Posted 27 June 2005 - 04:32 PM
I'm touched by the blown kiss and very glad that you enjoyed yourself so much.
Posted 27 June 2005 - 06:18 PM
Someone should mention Zack Brown's name - he's the scenic designer - because, thanks to a discussion with a friend from New York who came down for the weekend and who helped me remember more of the first setting than the few black-and-white pictures do, I think his work in this is really better than Esteban Frances's orginals. For example, there was a staircase at the left before, just hidden by a curtain; Brown's stair is enclosed in a giant book, which Marcela opens very early in the ballet - Sancho Panza makes his entrance down it - and, very late, when Don Quixote is on his deathbed, she slowly closes it: The Don's reading is over.

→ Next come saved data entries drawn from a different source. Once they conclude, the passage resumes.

theorem val_wordY (w : Word) : (wordY w).val = w.toNat / 16 % 16 := rfl

theorem toNat_wordNNN (w : Word) : (wordNNN w).toNat = w.toNat % 4096 := BitVec.toNat_ofNat _ _

theorem opField_eq_iff : opField w = op ↔ w.toNat / 4096 = op.toNat := by
  rw [← toNat_opField, BitVec.toNat_inj]

theorem nField_eq_iff : nField w = n ↔ w.toNat % 16 = n.toNat := by
  rw [← toNat_nField, BitVec.toNat_inj]

theorem nnField_eq_iff : nnField w = nn ↔ w.toNat % 256 = nn.toNat := by
  rw [← toNat_nnField, BitVec.toNat_inj]

/-! ### A format gives its fields back (R75) -/

@[simp] theorem opField_ofAddr (op : BitVec 4) (nnn : BitVec 12) : opField (ofAddr op nnn) = op :=
  BitVec.extractLsb'_append_eq_left

@[simp] theorem wordNNN_ofAddr (op : BitVec 4) (nnn : BitVec 12) : wordNNN (ofAddr op nnn) = nnn := by
  apply BitVec.eq_of_toNat_eq
  rw [toNat_wordNNN, toNat_ofAddr]
  omega

@[simp] theorem opField_ofXByte (op : BitVec 4) (x : Reg) (nn : Byte) : opField (ofXByte op x nn) = op := by
  rw [opField_eq_iff, toNat_ofXByte]
  omega

@[simp] theorem nnField_ofXByte (op : BitVec 4) (x : Reg) (nn : Byte) : nnField (ofXByte op x nn) = nn := by
  rw [nnField_eq_iff, toNat_ofXByte]
  omega

@[simp] theorem wordNN_ofXByte (op : BitVec 4) (x : Reg) (nn : Byte) : wordNN (ofXByte op x nn) = nn := by
  rw [← nnField_eq_wordNN, nnField_ofXByte]

@[simp] theorem wordX_ofXByte (op : BitVec 4) (x : Reg) (nn : Byte) : wordX (ofXByte op x nn) = x := by
  apply Fin.ext
  rw [val_wordX, toNat_ofXByte]
  omega

@[simp] theorem opField_ofXY (op : BitVec 4) (x y : Reg) (n : BitVec 4) : opField (ofXY op x y n) = op := by
  rw [opField_eq_iff, toNat_ofXY]
  omega

@[simp] theorem nField_ofXY (op : BitVec 4) (x y : Reg) (n : BitVec 4) : nField (ofXY op x y n) = n := by
  rw [nField_eq_iff, toNat_ofXY]
  omega

@[simp] theorem wordN_ofXY (op : BitVec 4) (x y : Reg) (n : BitVec 4) : wordN (ofXY op x y n) = n.toFin := by
  rw [← nField_eq_wordN, nField_ofXY]

@[simp] theorem wordX_ofXY (op : BitVec 4) (x y : Reg) (n : BitVec 4) : wordX (ofXY op x y n) = x := by
  apply Fin.ext
  rw [val_wordX, toNat_ofXY]
  omega

@[simp] theorem wordY_ofXY (op : BitVec 4) (x y : Reg) (n : BitVec 4) : wordY (ofXY op x y n) = y := by
  apply Fin.ext
  rw [val_wordY, toNat_ofXY]
  omega

/-! ### A word is made of its fields, in each format -/

theorem ofAddr_fields (hop : opField w = op) : ofAddr op (wordNNN w) = w := by
  apply BitVec.eq_of_toNat_eq
  rw [toNat_ofAddr, ← hop, toNat_opField, toNat_wordNNN]
  omega

theorem ofXByte_fields (hop : opField w = op) (hnn : nnField w = nn) : ofXByte op (wordX w) nn = w := by
  apply BitVec.eq_of_toNat_eq
  rw [toNat_ofXByte, ← hop, ← hnn, toNat_opField, toNat_nnField, val_wordX]
  omega

theorem ofXY_fields (hop : opField w = op) (hn : nField w = n) : ofXY op (wordX w) (wordY w) n = w := by
  apply BitVec.eq_of_toNat_eq
  rw [toNat_ofXY, ← hop, ← hn, toNat_opField, toNat_nField, val_wordX, val_wordY]
  omega

/-! ### What a mask keeps (R80) -/

theorem append_and_append_eq {m k : Nat} {a a' c : BitVec m} {b b' d : BitVec k} (ha : a &&& a' = c)
    (hb : b &&& b' = d) : (a ++ b) &&& (a' ++ b') = c ++ d := by
  rw [BitVec.and_append, ha, hb]

theorem and_opMask (hop : opField w = op) : w &&& 0xF000#16 = ofAddr op 0 := by
  conv_lhs => rw [← ofAddr_fields hop]
  exact append_and_append_eq BitVec.and_allOnes BitVec.and_zero

theorem and_opByteMask (hop : opField w = op) (hnn : nnField w = nn) : w &&& 0xF0FF#16 = ofXByte op 0 nn := by
  conv_lhs => rw [← ofXByte_fields hop hnn]
  exact append_and_append_eq (append_and_append_eq BitVec.and_allOnes BitVec.and_zero) BitVec.and_allOnes

theorem and_opNibbleMask (hop : opField w = op) (hn : nField w = n) : w &&& 0xF00F#16 = ofXY op 0 0 n := by
  conv_lhs => rw [← ofXY_fields hop hn]
  exact append_and_append_eq (append_and_append_eq (append_and_append_eq BitVec.and_allOnes BitVec.and_zero)
    BitVec.and_zero) BitVec.and_allOnes

theorem and_opRegsMask (hop : opField w = op) : w &&& 0xFFF0#16 = ofXY op (wordX w) (wordY w) 0 := by
  conv_lhs => rw [← ofXY_fields hop rfl]
  exact append_and_append_eq (append_and_append_eq (append_and_append_eq BitVec.and_allOnes BitVec.and_allOnes)
    BitVec.and_allOnes) BitVec.and_zero

/-- Clearing the don't-care bits of a row that has none (R81). -/
theorem and_not_and_not_self (w m : Word) : w &&& ~~~(m &&& ~~~m) = w := by
  rw [BitVec.and_not_self]
  exact BitVec.and_allOnes

/-- A word of `00E0` or `00EE` is canonical when its don't-care nibble `x` is 0 (R81). -/
theorem and_wholeMask_iff (hop : opField w = op) (hnn : nnField w = nn) :
    w &&& 0xFFFF#16 = ofXByte op 0 nn ↔ xField w = 0 := by
  have hw : w &&& 0xFFFF#16 = w := BitVec.and_allOnes
  rw [hw, xField_eq_wordX]
  constructor
  · intro h
    rw [h, wordX_ofXByte]
  · intro h
    rw [← h, ofXByte_fields hop hnn]

/-- A word of `5XY0` or `9XY0` is canonical when its don't-care nibble `n` is 0 (R81). -/
theorem and_opNibbleMask_iff (hop : opField w = op) : w &&& 0xF00F#16 = ofXY op 0 0 n ↔ nField w = n := by
  rw [and_opNibbleMask hop rfl]
  constructor
  · intro h
    simpa using congrArg nField h
  · intro h
    rw [h]

/-! ### A word that matches a row decodes to that row's instruction (R79 to R82) -/

theorem withDontCare_eq (p : AliasPolicy) (w : Word) (canonical : Bool) (i : Instr) :
    withDontCare p w canonical i = if canonical = true ∨ p = .execute then .ok i else .error (.aliasWord w) := by
  cases canonical <;> cases p <;> rfl

/-- The encoding bullet of a row without don't-care bits. -/
theorem wordsDecodeTo_of_ok {pattern mask : Word} {f : Word → Instr}
    (h : ∀ p w, w &&& mask = pattern → decodeWord p w = .ok (f w)) : WordsDecodeTo pattern mask mask f :=
  fun p w hm => (h p w hm).trans (if_pos (.inl hm)).symm

/-- The encoding bullet of a row with don't-care bits. -/
theorem wordsDecodeTo_of_withDontCare {pattern mask canon : Word} {f : Word → Instr} {canonical : Word → Bool}
    (h : ∀ p w, w &&& mask = pattern → decodeWord p w = withDontCare p w (canonical w) (f w))
    (hc : ∀ w, w &&& mask = pattern → (w &&& canon = pattern ↔ canonical w = true)) :
    WordsDecodeTo pattern mask canon f := by
  intro p w hm
  rw [h p w hm, withDontCare_eq]
  simp only [hc w hm]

Considering the role the Don's reading plays in the plot, this is wonderful, compared to a mere curtain.
And my friend recalled for us how dead Frances's Act II was, but while Brown and Holly Hynes have retained the dominent color scheme - black trimmed in gold - the scene doesn't look dead to me - the light fixtures overhead, the metal details in the grand staircase (on the right in this scene) down which the guests arrive at the ball, indeed little glints of light play off the gold trim on the costumes of the aristocrats like echoes of the handsome fixtures above. (I could quibble about the tapestry behind the Duchess's throne, which is so "busy" the Don disappers into it when he stands motionless in front of it, but as my friend pointed out, the aristos pay him no attention either, until it suits them to taunt him, so it fits.) Anyway, for me, the ballet takes off when this scene begins - it's very attractive when we first see it, and the dancing is mostly better than in Act I, and there's more of it.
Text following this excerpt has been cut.